### Task prompt
From the entries, copy out every line in which the word "State" is found.

[Collected data entries]

○ ○ ○ ○ ○ ○ ○

-- ==== Sys2Proof/Machine/Core.lean ====
section
/-! DEFINITION. The machine as the host's interface takes it. -/

def Sys2Proof.core : Host.Core :=
  { State := Sys2Proof.Machine.State
    Fault := Sys2Proof.Machine.Fault
    Refusal := Sys2Proof.Machine.Refusal
    step := Sys2Proof.Machine.step
    reset := Sys2Proof.Machine.State.reset }
end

○ ○ ○ ○ ○ ○ ○

### Response area
  { State := Sys2Proof.Machine.State
    reset := Sys2Proof.Machine.State.reset }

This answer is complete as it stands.